T.S. Eliot and Amy Lowell
The poetic styles of T.S. Eliot and Amy Lowell are so dissimilar, that it comes as something of a shock to realize how much the two poets had in common. Each came from a prominent Boston family, and was related to a President of Harvard University -- Eliot was a distant relation to Harvard's President Eliot, and attended Harvard as an undergraduate: Amy Lowell's brother would become President of Harvard in the year that T.S. Eliot graduated. Meanwhile the poetic careers of both Eliot and Lowell were influenced by Ezra Pound: Pound famously edited Eliot's "Waste Land," which is dedicated to him. But Pound had earlier been an artistic ally of Amy Lowell, and they had together been part of a loose poetic movement around the time of the First World War called "Imagism" -- their quarrel over the direction this movement would take is, according to Christopher Beach, the primary reason why we do not associate Amy Lowell with T.S. Eliot, despite their similar backgrounds:
Pound accused Lowell of stealing the movement from him and of watering down the term "Imagist" by including poets whose work failed to adhere to the movement's principles. From that point on, Pound and Lowell were to remain literary enemies. While Pound scornfully derided Lowell's brand of poetry as "Amygism," Lowell refused to support either the journals with which Pound was involved or the writers with whom he was associated, including such important modernists as James Joyce and Eliot. (Beach 77).

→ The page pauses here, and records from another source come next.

-- ==== Sys2Proof/Machine/Map.lean ====
section
/-! DEFINITION. Sparse tables: association lists sorted by a Nat key, in one canonical form. A key that is not listed
reads as the `default` of the value type, and writing that default removes the entry, so equal tables are equal data. -/

namespace Sys2Proof.Machine

/-- A table of values of type `α` by number, keys strictly rising, no listed value equal to `default`. -/
abbrev Map (α : Type) := List (Nat × α)

/-- The listed value of a key. -/
def mfind {α : Type} : Map α → Nat → Option α
  | [], _ => none
  | (j, v) :: t, k => if j = k then some v else mfind t k

/-- The value of a key; an unlisted key has the default value. -/
def mget {α : Type} [Inhabited α] (m : Map α) (k : Nat) : α := (mfind m k).getD default

/-- List a value at its place. -/
def mins {α : Type} : Map α → Nat → α → Map α
  | [], k, v => [(k, v)]
  | (j, w) :: t, k, v =>
    if j = k then (k, v) :: t else if k < j then (k, v) :: (j, w) :: t else (j, w) :: mins t k v

/-- Remove a key. -/
def mdel {α : Type} : Map α → Nat → Map α
  | [], _ => []
  | (j, w) :: t, k => if j = k then mdel t k else (j, w) :: mdel t k

/-- Write a key, keeping the canonical form. -/
def mset {α : Type} [Inhabited α] [DecidableEq α] (m : Map α) (k : Nat) (v : α) : Map α :=
  if v = default then mdel m k else mins m k v

/-- Change the value of a key. -/
def mupd {α : Type} [Inhabited α] [DecidableEq α] (m : Map α) (k : Nat) (g : α → α) : Map α :=
  mset m k (g (mget m k))

/-- Every listed key is above `b` and the keys rise strictly. -/
def msorted {α : Type} : Nat → Map α → Bool
  | _, [] => true
  | b, (j, _) :: t => decide (b ≤ j) && msorted (j + 1) t

/-- The canonical form of a table. -/
def mwf {α : Type} [Inhabited α] [DecidableEq α] (m : Map α) : Bool :=
  msorted 0 m && m.all (fun e => decide (e.2 ≠ default))

end Sys2Proof.Machine
end

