/-- A procedure that the Cox runs: a manager command, or one of its own. `step` is how far it has come. -/
structure Proc where
  op : Nat := 0
  c : MgrCmd := {}
  id : DriveId := {}
  step : Nat := 0
  p : Nat := 0
  d : Nat := 0
  n : Nat := 0
  l : List Nat := []
  /-- A step has failed or exceeded its bound. -/
  bad : Bool := false
  deriving DecidableEq, Repr, Inhabited

/-- The Cox's work (R310): the manager command that runs, those that wait, and the procedures that run beside them. -/
structure Cox where
  cur : Option Proc := none
  queue : List Proc := []
  bg : List Proc := []
  /-- CoxCmds that wait because 8 are outstanding at their E4 (R85). -/
  cmds : List Flit := []
  /-- The standby lockstep pair has failed; both pairs have (Table 15.3). -/
  standbyBad : Bool := false
  dead : Bool := false
  /-- An activation of new Cox firmware runs: fault records stay latched and commands wait (R466). -/
  swap : Bool := false
  deriving DecidableEq, Repr, Inhabited

/-- A backing drive of the Boathouse (R373): its root port and routing ID, its blocks of 4 KiB, and whether it has failed. -/
structure Drive where
  rp : Nat := 16
  rid : Nat := 0
  blocks : Nat := 0
  lost : Bool := false
  deriving DecidableEq, Repr, Inhabited

/-- A pool range: blocks of one drive given to a partition (R397). -/
structure Pool where
  part : Nat := 15
  drv : Nat := 0
  first : Nat := 0
  count : Nat := 0
  deriving DecidableEq, Repr, Inhabited

/-- A namespace (R375): owner, format, size in 4 KiB blocks, NSUID, and the blocks that hold its span directory and the map
block of each span, by `drive * 2 ^ 40 + block`. -/
structure NsDef where
  part : Nat := 15
  fmt4k : Bool := true
  size : Nat := 0
  nsuid : Nat := 0
  dir : List Nat := []
  maps : List Nat := []
  deriving DecidableEq, Repr, Inhabited

/-- A map block as the Boathouse holds it (Table 11.5): SEQ, and for each mapped block of the span its location plus 1. -/
structure MapBlk where
  seq : Nat := 0
  ents : Map Nat := []
  deriving DecidableEq, Repr, Inhabited

/-- A copy of the catalogue in the reserved blocks of a drive (R374). -/
structure CatCopy where
  seq : Nat := 0
  drives : Map Drive := []
  pools : Map Pool := []
  nss : Map NsDef := []
  deriving DecidableEq, Repr, Inhabited

/-- A completion queue of a VF: base, entries, tail (next entry to write), head (last doorbell), phase of the entries to
write, interrupts enabled, vector, and the physical pages of the queue. -/
structure Cq where
  base : Nat := 0
  size : Nat := 0
  tail : Nat := 0
  head : Nat := 0
  phase : Bool := true
  ien : Bool := true
  iv : Nat := 0
  pages : List (Option Nat) := []
  deriving DecidableEq, Repr, Inhabited

/-- A submission queue of a VF: base, entries, head (next entry to fetch), tail (last doorbell) and completion queue. -/
structure Sq where
  base : Nat := 0
  size : Nat := 0
  head : Nat := 0
  tail : Nat := 0
  cq : Nat := 0
  pages : List (Option Nat) := []
  deriving DecidableEq, Repr, Inhabited

/-- An entry of the Error Information log. -/
structure ErrEnt where
  n : Nat := 0
  q : Nat := 0
  cid : Nat := 0
  status : Nat := 0
  lba : Nat := 0
  nsid : Nat := 0
  deriving DecidableEq, Repr, Inhabited

/-- A completion that waits for its entry to be written: command queue, identifier, status, dword 0, the slot it frees
(none for an Asynchronous Event Request), and the epoch it belongs to (R423). -/
structure Cpl where
  q : Nat := 0
  cid : Nat := 0
  status : Nat := 0
  dw0 : Nat := 0
  slot : Option Nat := none
  epoch : Nat := 0
  deriving DecidableEq, Repr, Inhabited

/-- A virtual function (R364 to R371, R384 to R404). -/
structure Vf where
  owner : Nat := 15
  nqp : Nat := 1
  share : Nat := 1
  guar : Nat := 0
  frozen : Bool := false
  ns : List Nat := []
  cfg : Map Nat := []
  cc : Nat := 0
  rdy : Bool := false
  cfs : Bool := false
  shst : Nat := 0
  aqa : Nat := 0
  asq : Nat := 0
  acq : Nat := 0
  /-- CC.EN has been cleared and commands are still to complete (Table 11.7). -/
  resetting : Bool := false
  sqs : Map Sq := []
  cqs : Map Cq := []
  /-- Completions that wait, for each completion queue, oldest first. -/
  cpls : Map (List Cpl) := []
  /-- Asynchronous Event Requests fetched and not yet taken; outstanding ones; events that wait for one. -/
  aerIn : List Nat := []
  aers : List Nat := []
  events : List Nat := []
  arb : Nat := 0
  coal : Nat := 0
  ivc : Map Nat := []
  aec : Nat := 0
  ps : Nat := 0
  /-- The VF is non-operational; the entry to PS1 is under way; a command arrived during the entry (R394). -/
  ps1 : Bool := false
  ps1Entry : Bool := false
  wake : Bool := false
  msix : Map Nat := []
  pba : Nat := 0
  /-- Messages that coalescing holds, by vector. -/
  irqs : Map Nat := []
  chg : List Nat := []
  errs : List ErrEnt := []
  errN : Nat := 0
  /-- The dirty log: address, BASE and PAGES (R404). -/
  dlog : Option Nat := none
  dlBase : Nat := 0
  dlPages : Nat := 0
  /-- The I/O submission queue served last (R386). -/
  rr : Nat := 0
  deriving DecidableEq, Repr, Inhabited

/-- Where a command stands: admitted and waiting for locks or for its own row; reading map blocks; gathering its data;
writing shadow extents; joined to commits; delivering data; complete. `drain` waits for a queue's commands. -/
inductive SlotPh where
  | start | map | data | shadow | commit | deliver | flush | drain | post
  deriving DecidableEq, Repr, Inhabited

/-- A backing command that has not completed: drive, block, number of blocks, direction, where its data stands in the slot's
image, the span of a map-block read, and the window pages bound for it. -/
structure Bcmd where
  id : Nat := 0
  drv : Nat := 0
  blk : Nat := 0
  cnt : Nat := 1
  wr : Bool := false
  at_ : Nat := 0
  map : Option Nat := none
  pages : List Nat := []
  deriving DecidableEq, Repr, Inhabited

/-- A command slot (R384); slots 8192 + v are the VFs' admin slots. -/
structure Slot where
  n : Nat := 0
  seq : Nat := 0
  vf : Nat := 0
  q : Nat := 0
  e : Sqe := {}
  started : Bool := false
  locks : Bool := true
  ph : SlotPh := .start
  /-- An FLR has met it: nothing reaches partition memory (Table 11.7). -/
  drop : Bool := false
  status : Nat := 0
  dw0 : Nat := 0
  /-- Host data, and the image of the 4 KiB blocks that the command touches, little-endian. -/
  buf : Nat := 0
  img : Nat := 0
  len : Nat := 0
  bcs : List Bcmd := []
  /-- Map blocks read for the command, until it ends. -/
  got : List Nat := []
  /-- Host reads outstanding, and the engine's numbers of the host writes outstanding. -/
  reads : Nat := 0
  wr : List Nat := []
  /-- Shadow blocks by block of the namespace, blocks to unmap, and the spans whose commit is outstanding. -/
  shadow : List (Nat × Nat) := []
  unmap : List Nat := []
  spans : List Nat := []
  /-- A write of the pair's (VF 1024): the epoch whose commit it waits for (R424). -/
  gate : Option Nat := none
  deriving DecidableEq, Repr, Inhabited

/-- The commits of a map block (Table 11.6 step 3): the slots that the running one carries, and those that wait. -/
structure Commit where
  run : List Nat := []
  next : List Nat := []
  page : Nat := 0
  deriving DecidableEq, Repr, Inhabited

/-- The target of a bound window page (R396): a page of the VF's owner at an offset of its I/O virtual address; a page of a
slot's image; the map block of a span. -/
inductive BindTo where
  | host (pa iova : Nat)
  | img (at_ : Nat)
  | map (key : Nat)
  deriving DecidableEq, Repr, Inhabited

/-- A binding of the proxy window. `wr` is set when the drive writes. -/
structure Bind where
  rp : Nat := 16
  rid : Nat := 0
  wr : Bool := false
  slot : Nat := 0
  dest : BindTo := .img 0
  deriving DecidableEq, Repr, Inhabited

/-- A write of a VF that the data mover has not finished: engine and its number; the slot that a completion entry frees; the
page of I/O virtual address to log; a completion entry. -/
structure WrEnt where
  eng : Nat := 16
  seq : Nat := 0
  vf : Nat := 0
  slot : Option Nat := none
  page : Option Nat := none
  cqe : Bool := false
  deriving DecidableEq, Repr, Inhabited

/-- The Boathouse (chapter 11). Spans are numbered nsid * 2 ^ 32 + span. -/
structure Bh where
  /-- First slab of the Boathouse slab set (R362). -/
  slab : Option Nat := none
  ready : Bool := false
  pause : Bool := false
  pools : Map Pool := []
  nss : Map NsDef := []
  nsuid : Nat := 0
  catSeq : Nat := 0
  /-- Blocks in use, by `drive * 2 ^ 40 + block`, with the NSID plus 1. -/
  alloc : Map Nat := []
  /-- The map-block cache, and the order of use of its blocks, oldest first. -/
  maps : Map MapBlk := []
  mapUse : List Nat := []
  /-- Bytes of the map blocks being read. -/
  mapIn : Map Nat := []
  lostSp : List Nat := []
  unready : List Nat := []
  commits : Map Commit := []
  vfs : Map Vf := []
  slots : List Slot := []
  seq : Nat := 0
  rot : Nat := 1023
  binds : Map Bind := []
  bcId : Nat := 0
  wrq : List WrEnt := []
  /-- What a BH_VF_RESTORE has read of its image. -/
  image : Nat := 0
  imageLeft : Nat := 0
  imageBad : Bool := false
  /-- BLK data received from the partner and not yet a whole run (R424): partition, epoch, NSID, first byte, bytes, data. -/
  blkIn : Option (Nat × Nat × Nat × Nat × Nat × Nat) := none
  deriving DecidableEq, Repr, Inhabited
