-- ==== Sys2Proof/Machine/MemServe.lean ====
section
/-! DEFINITION. How a memory controller, or a root port for its CXL.mem device, answers the requests of the homes (R273,
R294 to R297, R342).
Log entries with the choices and readings made here: 59, 62. -/

namespace Sys2Proof.Machine

/-- The tracker that a request serves. -/
def reqTrk (q : MemReq) (s : State) : Option Trk := q.trk.bind (fun id => (home s q.ha).trk.find? (fun t => t.id = id))

/-- One access of a transaction is done. -/
def trkWr (q : MemReq) (s : State) : State :=
  match reqTrk q s with
  | none => s
  | some t =>
    let t := { t with wr := t.wr - 1 }
    endIfDone q.ha t (updTrk q.ha t.id (fun _ => t) s)

/-- A read answers with the line: its data flit goes to the requester (R149). -/
def memReadDone (q : MemReq) (d : Line) (p : Bool) (s : State) : State :=
  let s := { s with memq := s.memq.erase q }
  let s := send { q.rsp with data := d, poison := p } s
  match reqTrk q s with
  | some t => homeRun q.ha (if t.ph = .mem then trkWr q s else s)
  | none => s

/-- A write is accepted (R273): the acknowledgements that waited for it go out. -/
def memWriteDone (q : MemReq) (s : State) : State :=
  let s := sendAll q.acks { s with memq := s.memq.erase q }
  let s := trkWr q s
  let s := match q.vic.bind (fun id => (home s q.ha).vic.find? (fun v => v.id = id)) with
    | some v =>
      let v := { v with wr := v.wr - 1 }
      let s := updHome q.ha (fun x => { x with vic := x.vic.map (fun y => if y.id = v.id then v else y) }) s
      if vicDone v then vicFinish q.ha v s else s
    | none => s
  homeRun q.ha s

/-- Root port that serves a line of CXL memory, when the line's slab is a CXL one (R306, R342, Table 8.3). -/
def cxlPort (s : State) (pa : Nat) : Option Nat :=
  let e := slabEnt s (slabOf pa)
  if slState e ≠ slVACANT ∧ slKind e = 2 then some (slDslab e % 16) else none

/-- The controller reads the line of the oldest request for it that it can perform (R273, R296). -/
def memRead (pa : Nat) (err : CellErr) (s : State) : Out :=
  match memFirst s pa (fun _ => true) with
  | none => done s
  | some q =>
    if q.wr ∨ (cxlPort s pa).isSome = true then done s
    else match reqLoc q s with
      | none => done (seAccess pa false s)
      | some (k, s) =>
        if locOk s k = false then .fault .noCell
        else
          let s := cellError k (cellFound s k err) false (damageEnd (frCtl k) (k / 64) s)
          match memFirst s pa (fun _ => true) with
          | some q => done (memReadDone q (rdLine s k) (mget s.poison (k / 64)) (count (frCtl k) 0 1 s))
          | none => done s

/-- The controller accepts the write of the oldest request for a line (R273, R294). -/
def memWrite (pa : Nat) (s : State) : Out :=
  match memFirst s pa (fun _ => true) with
  | none => done s
  | some q =>
    if q.wr = false ∨ (cxlPort s pa).isSome = true then done s
    else match reqLoc q s with
      | none => done (seAccess pa false s)
      | some (k, s) =>
        if locOk s k = false then .fault .noCell
        else
          match memFirst s pa (fun _ => true) with
          | some q => done (memWriteDone q (memHit k (wrLine k q.data q.poison (count (frCtl k) 1 1 s))))
          | none => done s

end Sys2Proof.Machine
end

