/-! ### CXL.mem (R342, R353) -/

/-- Does the HDM decoder that an address's slab names cover the slab (R342)? -/
def hdmCovers (s : State) (r pa : Nat) : Bool :=
  let n := slDslab (slabEnt s (slabOf pa)) / 16
  let b := fld s (frRp r) (0x200 + 0x10 * n) 0 14
  decide (n < 8) && decide (b ≤ slabOf pa) && decide (slabOf pa < b + fld s (frRp r) (0x208 + 0x10 * n) 0 14)

/-- The device of a port answers the oldest request for a line, or does not (`none`): then the home receives poisoned
data, and a write is discarded. A decoder that does not cover the address, a disabled one too, sends the device no request. -/
def cxlMem (r pa : Nat) (wr : Option Bool) (ans : Option (Line × Bool)) (ty : Nat) (s : State) : State :=
  if cxlPort s pa ≠ some r then s
  else match memFirst s pa (fun q => decide (wr.getD q.wr = q.wr)) with
    | none => s
    | some q =>
      let dead := (rpLink (rp s r) 0).dpc || !(rpLink (rp s r) 0).dlup || !(hdmCovers s r pa)
      let a := if dead then none else ans
      let bad := match a with
        | some e => e.2 && !q.wr
        | none => true
      let s := if bad then logErr { rpErr s r (if a.isSome then 0x08 else ty) true (some pa) with part := linePart s pa } s else s
      if q.wr then memWriteDone q s
      else match a with
        | some e => memReadDone q e.1 e.2 s
        | none => memReadDone q 0 true s

/-- The requests that wait for a CXL.mem device whose link is contained are answered (R353). -/
def cxlMemDead (r : Nat) (s : State) : State :=
  if (rpLink (rp s r) 0).dpc then
    (s.memq.filter (fun q => cxlPort s q.pa = some r)).foldl (fun s q => cxlMem r q.pa none none 0x07 s) s
  else s

/-! ### Outbound requests (R336, R337) -/

/-- Answer a request: data to DATADST, or IoComp to the sender. -/
def ioAnswer (f : Flit) (err : Bool) (v : Nat) (s : State) : State :=
  if f.op = oIoRd ∨ f.op = oCfgRd then
    let n := 2 ^ f.size
    send { dat oIoData f.dst f.datadst f.datatxn f (BitVec.ofNat 512 ((if err then 256 ^ n - 1 else v % 256 ^ n) * 256 ^ (f.addr % 64))) false with comp := true } s
  else send { rsp oIoComp f.dst f.src f.txn f with err := err } s

/-- An outbound request is answered without the device: all ones or ERR, and a record (R336). -/
def outFail (r ty : Nat) (consq : Bool) (f : Flit) (s : State) : State :=
  logErr { rpErr s r ty consq (some f.addr) with agent := some f.src } (ioAnswer f true 0 s)

/-- Bits of a configuration double word of a link function that software writes: command, bus numbers, windows, bridge
control, the MSI capability at 0x50 and Slot Control at 0x88. -/
def cfgMask (off : Nat) : Nat :=
  match off with
  | 0x04 => 0x0547 | 0x18 => 0x00FFFFFF | 0x20 => 0xFFF0FFF0 | 0x24 => 0xFFF0FFF0 | 0x28 => 0xFFFFFFFF | 0x2C => 0xFFFFFFFF
  | 0x3C => 0x00430000 | 0x50 => 0x00010000 | 0x54 => 0xFFFFFFFC | 0x58 => 0xFFFFFFFF | 0x5C => 0xFFFF | 0x88 => 0x1FFF
  | _ => 0

/-- A configuration double word of link function `l`; Slot Status stands above Slot Control. -/
def cfgRead (s : State) (r l off : Nat) : Nat :=
  let m := cfgMask off
  let v := mget (rp s r).cfg (4096 * l + off)
  if off = 0x88 then v % 65536 + (rpLink (rp s r) l).slotSta * 65536
  else (v &&& m) + (Config.rpCfg (4 * r + l) off % 2 ^ 32 &&& (0xFFFFFFFF - m))

/-- Link function `l` sends its MSI, when enabled (R333): as an IntMsg of the owner of the port. -/
def fnMsi (r l : Nat) (s : State) : State :=
  let a := mget (rp s r).cfg (4096 * l + 0x54) + mget (rp s r).cfg (4096 * l + 0x58) * 2 ^ 32
  match imOf a with
  | some (h, _) =>
    if bit (mget (rp s r).cfg (4096 * l + 0x50)) 16 ∧ hartPart s h = rpPart s r ∧ rpPart s r ≠ 15 then
      tlpAdd r l 0 true [{ kind := .msi, pa := a, size := 4, data := BitVec.ofNat 512 (mget (rp s r).cfg (4096 * l + 0x5C) * 256 ^ (a % 64)), dst := h / 144 }] s
    else s
  | none => s

/-- A slot or link event: bit `i` of Slot Status is set, and the function signals it when `en` and the hot-plug interrupt
are enabled; on a port that no partition owns it goes to the Cox, which reports it to the manager (R351, R352). -/
def slotEvent (r l i en : Nat) (s : State) : State :=
  let s := updRpLink r l (fun x => { x with slotSta := putBit x.slotSta i true }) s
  if rpPart s r = 15 then { s with reports := s.reports ++ [(r, l)] }
  else
    let c := mget (rp s r).cfg (4096 * l + 0x88)
    if bit c en && bit c 5 then fnMsi r l s else s

/-- A write of Slot Control: the port drives the slot's pins (R351). -/
def slotWrite (r l v : Nat) (s : State) : State :=
  if r < 12 ∧ linkLanes s r l ≠ 0 ∧ rpPair s r = false then
    devSend r (.slot l (v % 0x2000)) (updRp r (fun x => { x with cfg := mset x.cfg (4096 * l + 0x88) (v % 0x2000) }) s)
  else s

/-- A write of bytes of a configuration double word. -/
def cfgWrite (r l off : Nat) (mask v : Nat) (s : State) : State :=
  if off = 0x88 then
    let s := updRpLink r l (fun x => { x with slotSta := x.slotSta - (x.slotSta &&& (v &&& mask) / 65536 &&& 0x011B) }) s
    if mask % 65536 = 0 then s
    else slotWrite r l ((mget (rp s r).cfg (4096 * l + 0x88) &&& (0xFFFF - mask % 65536)) + (v &&& mask) % 65536) s
  else
    let m := cfgMask off &&& mask
    let old := mget (rp s r).cfg (4096 * l + off)
    updRp r (fun x => { x with cfg := mset x.cfg (4096 * l + off) (old - (old &&& m) + (v &&& m)) }) s

/-- The link whose bridge windows or bus numbers claim an outbound request: `cfg` with its bus, else its address. -/
def claimLink (s : State) (r : Nat) (cfg : Option Nat) (pa : Nat) : Option Nat :=
  (List.range 4).find? (fun l => decide (linkLanes s r l ≠ 0) &&
    (let g := fun (o : Nat) => mget (rp s r).cfg (4096 * l + o)
     match cfg with
     | some bus => decide (bits (g 0x18) 8 8 ≤ bus) && decide (bus ≤ bits (g 0x18) 16 8) && decide (bits (g 0x18) 8 8 ≠ 0)
     | none => bit (g 0x04) 1 &&
       ((decide (bits (g 0x20) 4 12 ≤ pa / 2 ^ 20) && decide (pa / 2 ^ 20 ≤ bits (g 0x20) 20 12)) ||
        (decide (bits (g 0x24) 4 12 + g 0x28 * 4096 ≤ pa / 2 ^ 20) && decide (pa / 2 ^ 20 ≤ bits (g 0x24) 20 12 + g 0x2C * 4096)))))

/-- Lowest free outbound tag. -/
def outTag (x : Rp) : Nat := ((List.range 256).find? (fun t => x.out.all (fun o => o.tag ≠ t))).getD 0

/-- An outbound request goes to link `l`; a memory write is posted and answered at once. -/
def outSend (r l : Nat) (cfg : Bool) (f : Flit) (s : State) : State :=
  let x := rp s r
  let wr := f.op = oIoWr || f.op = oCfgWr
  let v := (f.data.toNat / 256 ^ (f.addr % 64)) % 256 ^ (2 ^ f.size)
  if (rpLink x l).dpc ∨ (rpLink x l).dlup = false then outFail r 0x09 (rpLink x l).dpc f s
  else if wr && !cfg then ioAnswer f false 0 (devSend r (.req l 0 cfg true f.addr (2 ^ f.size) v) s)
  else if 256 ≤ x.out.length then updRp r (fun x => { x with outq := x.outq ++ [f] }) s
  else
    let t := outTag x
    devSend r (.req l t cfg wr f.addr (2 ^ f.size) (if wr then v else 0)) (updRp r (fun x => { x with out := x.out ++ [{ tag := t, link := l, f := f }] }) s)

/-- A request for a window or the configuration space of a port (R333, R336, R337). -/
def rpIo (r : Nat) (f : Flit) (s : State) : State :=
  let wr := f.op = oIoWr || f.op = oCfgWr
  match ioTarget f.addr with
  | .ecam q off =>
    if q ≠ r ∨ rpPair s r = true then ioAnswer f true 0 s
    else if off < 2 ^ 20 then
      let l := off / 2 ^ 15
      if linkLanes s r l = 0 ∨ off % 2 ^ 15 ≥ 4096 then ioAnswer f true 0 s
      else
        let o := off % 4096
        let n := 2 ^ f.size
        if wr then
          let v := (f.data.toNat / 256 ^ (f.addr % 64)) % 256 ^ n * 256 ^ (o % 4)
          let m := (256 ^ n - 1) * 256 ^ (o % 4)
          let s := cfgWrite r l (o / 4 * 4) (m % 2 ^ 32) (v % 2 ^ 32) s
          let s := if 2 ^ 32 ≤ m then cfgWrite r l (o / 4 * 4 + 4) (m / 2 ^ 32) (v / 2 ^ 32) s else s
          ioAnswer f false 0 s
        else ioAnswer f false ((cfgRead s r l (o / 4 * 4) + cfgRead s r l (o / 4 * 4 + 4) * 2 ^ 32) / 256 ^ (o % 4)) s
    else match claimLink s r (some (off / 2 ^ 20)) f.addr with
      | some l => outSend r l true f s
      | none => ioAnswer f true 0 s
  | .rpMem q _ _ =>
    if q ≠ r then ioAnswer f true 0 s
    else match claimLink s r none f.addr with
      | some l => outSend r l false f s
      | none => outFail r 0x09 false f s
  | _ => ioAnswer f true 0 s

/-- Requests that waited for room go out in their order, as far as there is room again (R238, R336). -/
def outNext (r : Nat) (s : State) : State :=
  (rp s r).outq.foldl (fun s f => rpIo r f s) (updRp r (fun x => { x with outq := [] }) s)

/-- The completion of an outbound request, or its timeout (R336). -/
def outDone (r tag : Nat) (ans : Option (Bool × Nat)) (s : State) : State :=
  match (rp s r).out.find? (fun o => o.tag = tag) with
  | none => s
  | some o =>
    let s := updRp r (fun x => { x with out := x.out.filter (fun y => y.tag ≠ tag) }) s
    match ans with
    | some (ok, v) => outNext r (ioAnswer o.f (!ok) v s)
    | none => outNext r (outFail r 0x04 true o.f s)

/-! ### Links (R351 to R353) -/

/-- A link trains and reports Data Link Layer Active. -/
def pcieUp (r l speed width : Nat) (cxl : Bool) (s : State) : State :=
  let lanes := linkLanes s r l
  if 12 ≤ r ∨ lanes = 0 ∨ speed = 0 ∨ width = 0 then s
  else
    let sp := min speed (fld s (frRp r) 0 8 3)
    let s := updRpLink r l (fun x => { x with speed := sp, width := min width lanes, dlup := true, present := true, dpc := false, cxl := cxl && decide (l = 0) && decide (4 ≤ min width lanes) })  s
    slotEvent r l 8 12 s

/-- A slot pin changes: 0 attention button, 1 power fault, 3 presence detect (R351). -/
def slotPin (r l pin : Nat) (level : Bool) (s : State) : State :=
  if 12 ≤ r ∨ linkLanes s r l = 0 ∨ !([0, 1, 3].contains pin) then s
  else
    let was := bit (rpLink (rp s r) l).pins pin
    let s := updRpLink r l (fun x => { x with pins := putBit x.pins pin level, present := if pin = 3 then level else x.present,
                                              slotSta := if pin = 3 then putBit x.slotSta 6 level else x.slotSta }) s
    if was = level ∨ (pin ≠ 3 ∧ level = false) then s else slotEvent r l pin pin s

In Beach's telling, Lowell belonged to a slightly older generation than both Pound and Eliot, and "lack[ed] Pound's desire to remain on the cutting edge of literary vanguardism at all costs" (Beach 77). This explains the dissimilarity in styles, but a century after these literary quarrels, it is possible to examine Lowell and Eliot and see a certain affinity in their poems, which might possibly have attracted the collaborative attentions of a great enthusiast like Pound at different points in time. By examining the treatment of love -- both human and divine -- in each of these poets, we can see how Lowell and Eliot frequently use different poetic means to achieve similar effects. Both Lowell and Eliot were trying to live up to Ezra Pound's injunction that poets should "make it new": the ways in which they each individually handle two of the most familiar poetic subjects, love and religion, can show us that they achieved their originality in different ways.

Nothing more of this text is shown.